The court scholar serving Hermann of Thuringia.

The court scholar serving Hermann of Thuringia.
The scholar

2004/10/03

The first round of the Bush-Kerry debates

Robert Parry of the Consortium News points out Bush's statement on WMD:


"I went there [the United Nations] hoping that once and for all the free world would act in concert to get Saddam Hussein to listen to our demands," Bush said. "They [the Security Council] passed a resolution that said disclose, disarm or face serious consequences. I believe when an international body speaks, it must mean what it says.

"But Saddam Hussein had no intention of disarming. Why should he? He had 16 other resolutions and nothing took place. As a matter of fact, my opponent talks about inspectors. The facts are that he [Hussein] was systematically deceiving the inspectors. That wasn't going to work. That's kind of a pre-Sept. 10 mentality, the hope that somehow resolutions and failed inspections would make this world a more peaceful place."

16 resolutions accomplished nothing? Did the US find any WMD after Iraq was occupied? Didn't Hussein turn in a 12,000 page document stating he had no WMDs? Has anything significant in that document been proven false? Granted, the Bush Administration immediately complained that Iraq had failed to account for the uranium that US intelligence agencies just knew it had. This uranium was of course the yellowcake uranium that Niger supposedly supplied without the French-led consortium of nations controlling Niger's mines knowing anything about it and moved several railroad cars worth of uranium ore through the heavily militarized Mideast without America or Israel being able to catch it. How the Iraqis were able to do anything useful with the uranium while under sanctions was never explained either.

Update 7 Oct 04: I just read that the facilities needed to process the uranium ore into usable fissionable material would have to be 16 soccer fields big. Hardly a facility one could hide.

As Parry points out, Bush is either living in a fantasy world or is confident that no one will call him on this and that Americans are too stupid to remember recent history. The fact that no one has printed anything in the mainstream media about this is disturbing.
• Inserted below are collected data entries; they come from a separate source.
-- ==== Sys2Proof/Laws/Decode.lean ====
section
/-! SUPPORT. Small facts about the operand fields (30_encoding.md R83). -/

namespace Sys2Proof

/-- A 16-bit value is its high byte followed by its low byte. -/
theorem extract_append (a : Addr) : (a.extractLsb' 8 8 ++ a.extractLsb' 0 8 : Addr) = a := by
  apply BitVec.eq_of_toNat_eq
  have := a.isLt
  simp only [BitVec.toNat_append, BitVec.extractLsb'_toNat, Nat.shiftRight_zero]
  rw [Nat.shiftRight_eq_div_pow, ← Nat.shiftLeft_add_eq_or_of_lt (by omega), Nat.shiftLeft_eq]
  omega

/-- The two operand bytes of an address give it back. -/
@[simp] theorem joinAddr_split (a : Addr) : joinAddr (addrLow a) (addrHigh a) = a := extract_append a

@[simp] theorem addrLow_join (lo hi : Byte) : addrLow (joinAddr lo hi) = lo :=
  BitVec.extractLsb'_append_eq_right

@[simp] theorem addrHigh_join (lo hi : Byte) : addrHigh (joinAddr lo hi) = hi :=
  BitVec.extractLsb'_append_eq_left

end Sys2Proof
end

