/-- Every row of R97 is an instruction's. -/
theorem exists_of_row {mn : Mnemonic} {row : Mode × Byte} (h : row ∈ opcodeRows mn) :
    ∃ i : Instr, i.mnemonic = mn ∧ i.mode = row.1 ∧ i.opcode = row.2 := by
  obtain ⟨i, -, hi⟩ := Option.map_eq_some_iff.mp (opcodeRows_decode mn row h)
  cases hi
  exact ⟨i, rfl, rfl, rfl⟩

theorem encodedAs (mn : Mnemonic) : EncodedAs mn :=
  ⟨fun i hi => hi ▸ row_mem i, fun _ => exists_of_row⟩

/-- R97: an op-code stands in one row. -/
theorem mnemonic_mode_of_opcode_eq {i j : Instr} (h : i.opcode = j.opcode) :
    i.mnemonic = j.mnemonic ∧ i.mode = j.mode := by
  obtain ⟨k, hk, hki, hoperandi, -⟩ := decodeOp_opcode i 0x00#8 0x00#8
  obtain ⟨l, hl, hlj, hoperandj, -⟩ := decodeOp_opcode j 0x00#8 0x00#8
  obtain rfl : k = l := Option.some.inj (hk.symm.trans (h ▸ hl))
  exact ⟨hki.symm.trans hlj, by simpa using congrArg Operand.mode (hoperandi.symm.trans hoperandj)⟩

theorem usedBy_of_row (mn : Mnemonic) : ∀ row ∈ opcodeRows mn, mn ∈ row.1.usedBy := by
  cases mn <;> decide

theorem row_of_usedBy (mode : Mode) : ∀ mn ∈ mode.usedBy, ∃ row ∈ opcodeRows mn, row.1 = mode := by
  cases mode <;> decide

/-- R105, R106: every instruction is well-formed as it is written. -/
theorem Instr.written_wellFormed (i : Instr) : i.written.wellFormed = true :=
  Bool.and_eq_true_iff.mpr
    ⟨List.elem_iff.mpr (usedBy_of_row _ _ (row_mem i)), decide_eq_true i.operand.value_lt⟩

/-- R100, R105: a form that the mode's list names exists with every operand value that fits. -/
theorem exists_written {w : Written} (h : w.wellFormed = true) : ∃ i : Instr, i.written = w := by
  obtain ⟨mn, mode, v⟩ := w
  obtain ⟨hform, hfits⟩ := Bool.and_eq_true_iff.mp h
  obtain ⟨row, hrow, rfl⟩ := row_of_usedBy mode mn (List.elem_iff.mp hform)
  obtain ⟨i, rfl, hmode, -⟩ := exists_of_row hrow
  obtain ⟨j, -, hmn, hoperand, -⟩ := decodeOp_opcode i (BitVec.ofNat 8 v) (BitVec.ofNat 8 (v / 256))
  have hvalue := Mode.operandFrom_value row.1 (of_decide_eq_true hfits)
  exact ⟨j, by rw [Instr.written, Instr.mode, hmn, hoperand, hmode, hvalue, Mode.operandFrom_mode]⟩

/-! ## The statements -/

/-- Settles O2: one direction is `decode_encode_append`, the other holds because
the decoder's op-code and operand bytes are the instruction's own (`encode_of_decodeOp`). -/
theorem decodeInvertsEncode : Obligations.DecodeInvertsEncode :=
  fun _ i rest => ⟨eq_encode_append_of_decode, fun h => h ▸ decode_encode_append i rest⟩

/-- Settles O3: each instruction's row stands in the table and each row decodes to an instruction. -/
theorem opcodeMapIsTheTable : Obligations.OpcodeMapIsTheTable := by
  refine ⟨encodedAs, fun i j => mnemonic_mode_of_opcode_eq, fun i => ?_⟩
  rw [i.length_eq]
  cases i.mode <;> rfl

/-- Settles O4: a form of the lists has a row, and the row's op-code takes every operand. -/
theorem formsAreTheMatrix : Obligations.FormsAreTheMatrix := by
  refine fun w => ⟨exists_written, ?_⟩
  rintro ⟨i, rfl⟩
  exact i.written_wellFormed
It's like the US media can deal with shadings of the truth and misinterpretations, but blatantly outright fabrications requires the expression of an opinion or bias, so the media shies away from doing that.

I also noted this when it happend:


Bush slipped into another cozy distortion when he justified the Iraq invasion by declaring that "the enemy attacked us," thus linking Iraq to al-Qaeda's Sept. 11 attacks on New York and Washington. That prompted a retort from Kerry, who reminded Bush that "Saddam Hussein didn't attack us; Osama bin Laden attacked us." An annoyed Bush responded by saying, "Of course, I know Osama bin Laden attacked us."

I suspect in this case, Kerry may have been confident that people could catch that one and that they'd realize that Bush was talking out of his butt. Parry correctly pointed out that covering for a presidential candidate is not universal and seems to apply just to either Bush or to Republicans in general/


But Bush has not suffered any sustained criticism for his recurring misstatements about the Iraq War. By contrast, in Campaign 2000, the national news media denounced Vice President Al Gore as a "liar" for minor errors, such as his recollection that he had visited a disaster site with the director of the Federal Emergency Management Administration when Gore actually was with a FEMA deputy.


Again, the media
can handle minor and obviously inadvertant slip-ups, but doesn't seem to be capable of dealing with outright lies. Back about 50 years ago, Joe McCarthy made wild, unsubstantiated charges. The media put those charges on the front pages. The media would then investigate the charge, find it false and put the correction on page A17, by which time McCarthy would come up with a new, equally wild accusation. Today, the media seems equally unable to deal with a president telling fantastical and fanciful tales

Very disurbing that the media has not figured out a way to deal with this.